/-- The number in some bytes depends on those bytes only. -/
theorem valueAt_congr {s t : State} {a : Word} {n : Nat}
    (h : ∀ x ∈ byteAddrs a n, s.byteAt x.toNat = t.byteAt x.toNat) : valueAt s a n = valueAt t a n :=
  congrArg beValue (List.map_congr_left h)

/-- The longword that RTS pops is the address that BSR pushed, and the two steps of A7 cancel. -/
theorem exec_rts_of_pushed {u s : State} {r : Word} (h : Readable u (s.getA .sp - 4) 4)
    (hsp : u.getA .sp = s.getA .sp - 4) (hr : valueAt u (s.getA .sp - 4) 4 = r) :
    ∃ v, exec .rts u = .next v ∧ v.pc = r ∧ v.getA .sp = s.getA .sp := by
  refine ⟨_, exec_rts_plain (hsp ▸ h), ?_, ?_⟩
  · rw [State.setPc_pc, hsp, hr]
  · rw [State.setPc_getA, State.setA_getA_same, hsp, BitVec.sub_add_cancel]

/-- Settles O47: the subprogram has kept what RTS reads, A7 and the four bytes at it. -/
theorem returnFollowsCall : Obligations.ReturnFollowsCall := by
  intro disp s h move len
  have hnext : branchNext disp s = s.pc + len := by
    cases disp with
    | short d => exact branchNext_short d s
    | word d => exact branchNext_word d s
  refine ⟨_, exec_bsr_plain h disp, ?_, fun u hp hsp hbytes => ?_⟩
  · rw [State.setPc_pc]
    cases disp <;> rfl
  · rw [State.setPc_params, placeBytes_params, State.setA_params] at hp
    rw [State.setPc_getA, placeBytes_getA, State.setA_getA_same] at hsp hbytes
    refine exec_rts_of_pushed (h.readable.of_eq hp) hsp ?_
    rw [valueAt_congr hbytes, valueAt_of_mem (State.setPc_mem _ _), ← hnext]
    exact valueAt_placeBytes .l _ _ _

end Sys2Proof.Machine
end

section
/-! ### A fault under TRAP_MODEL = terminal (R200, R201, R208, R215, R216) -/

namespace Sys2Proof.Machine

/-- An instruction that ends in a recorded exception takes it before any flag is written (R208). -/
theorem exec_fault {i : Instr} {s t : State} {r : FaultRecord} (h : exec i s = .fault (.exception r t)) :
    ∃ c u, Quiet s u ∧ takeException c u = .fault (.exception r t) := by
  obtain ⟨_, he, hr⟩ := exec_outcome i s
  exact deliver_fault_cases hr (he ▸ h)

/-- Settles O17: the exception is taken in a state that has the pc, the flags and the status register of the one before
the instruction, and the faulted state adds the record alone. -/
theorem faultsArePrecise : Obligations.FaultsArePrecise := by
  intro s t r h
  obtain ⟨c, u, hq, hc⟩ : ∃ c u, Quiet s u ∧ takeException c u = .fault (.exception r t) := by
    obtain h | ⟨i, h⟩ := h
    · exact step_fault h
    · exact exec_fault h
  obtain ⟨hterm, hf⟩ := takeException_fault hc
  cases hf
  exact ⟨hq.pc, rfl, hq.pc, hq.ccr, hq.sr, hq.status, hq.mem.params ▸ hterm⟩

/-- Settles O49: the faulted state still runs, so it is not final, and its record is what stops the next step. -/
theorem terminalExceptionRecords : Obligations.TerminalExceptionRecords := by
  intro c s hterm hrun
  refine ⟨_, takeException_terminal hterm, rfl, fun hfinal => ?_, step_of_recorded hrun rfl⟩
  have hhalted : s.status = .halted := hfinal
  rw [hrun] at hhalted
  cases hhalted

/-- Settles O51: each is the row of its cause in the two tables. -/
theorem vectorsAndFaultStatus : Obligations.VectorsAndFaultStatus := fun _ _ _ _ =>
  ⟨rfl, rfl, rfl, rfl, rfl, rfl, rfl, rfl, rfl, rfl, rfl, rfl, rfl⟩

end Sys2Proof.Machine
end

section
/-! ### Exception entry under TRAP_MODEL = vectored, and the return (R30, R214, R217) -/

namespace Sys2Proof.Machine

/-! #### The status register -/

/-- The flags are the low bits of the status register (R26, R30). -/
theorem State.setSrWord_srWord_ccr (s t : State) : (t.setSrWord s.srWord).ccr = s.ccr := by
  simp only [State.setSrWord, State.srWord, State.setCcr_ccr, BitVec.getLsbD_append]
  simp

/-- The interrupt mask stands above the low byte (R30). -/
theorem State.srWord_mask (s : State) : s.srWord.extractLsb' 8 3 = s.sr.i := by
  rw [State.srWord]
  iterate 6 rw [BitVec.extractLsb'_append_eq_of_le (by decide)]
  exact BitVec.extractLsb'_append_eq_right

Exercise brief -
Give back, unchanged, the line containing "theorem State.srWord_mask (s" and each line that comes after it in the entries above, ending with the last.

Output for this exercise -
theorem State.srWord_mask (s : State) : s.srWord.extractLsb' 8 3 = s.sr.i := by
  rw [State.srWord]
  iterate 6 rw [BitVec.extractLsb'_append_eq_of_le (by decide)]
  exact BitVec.extractLsb'_append_eq_right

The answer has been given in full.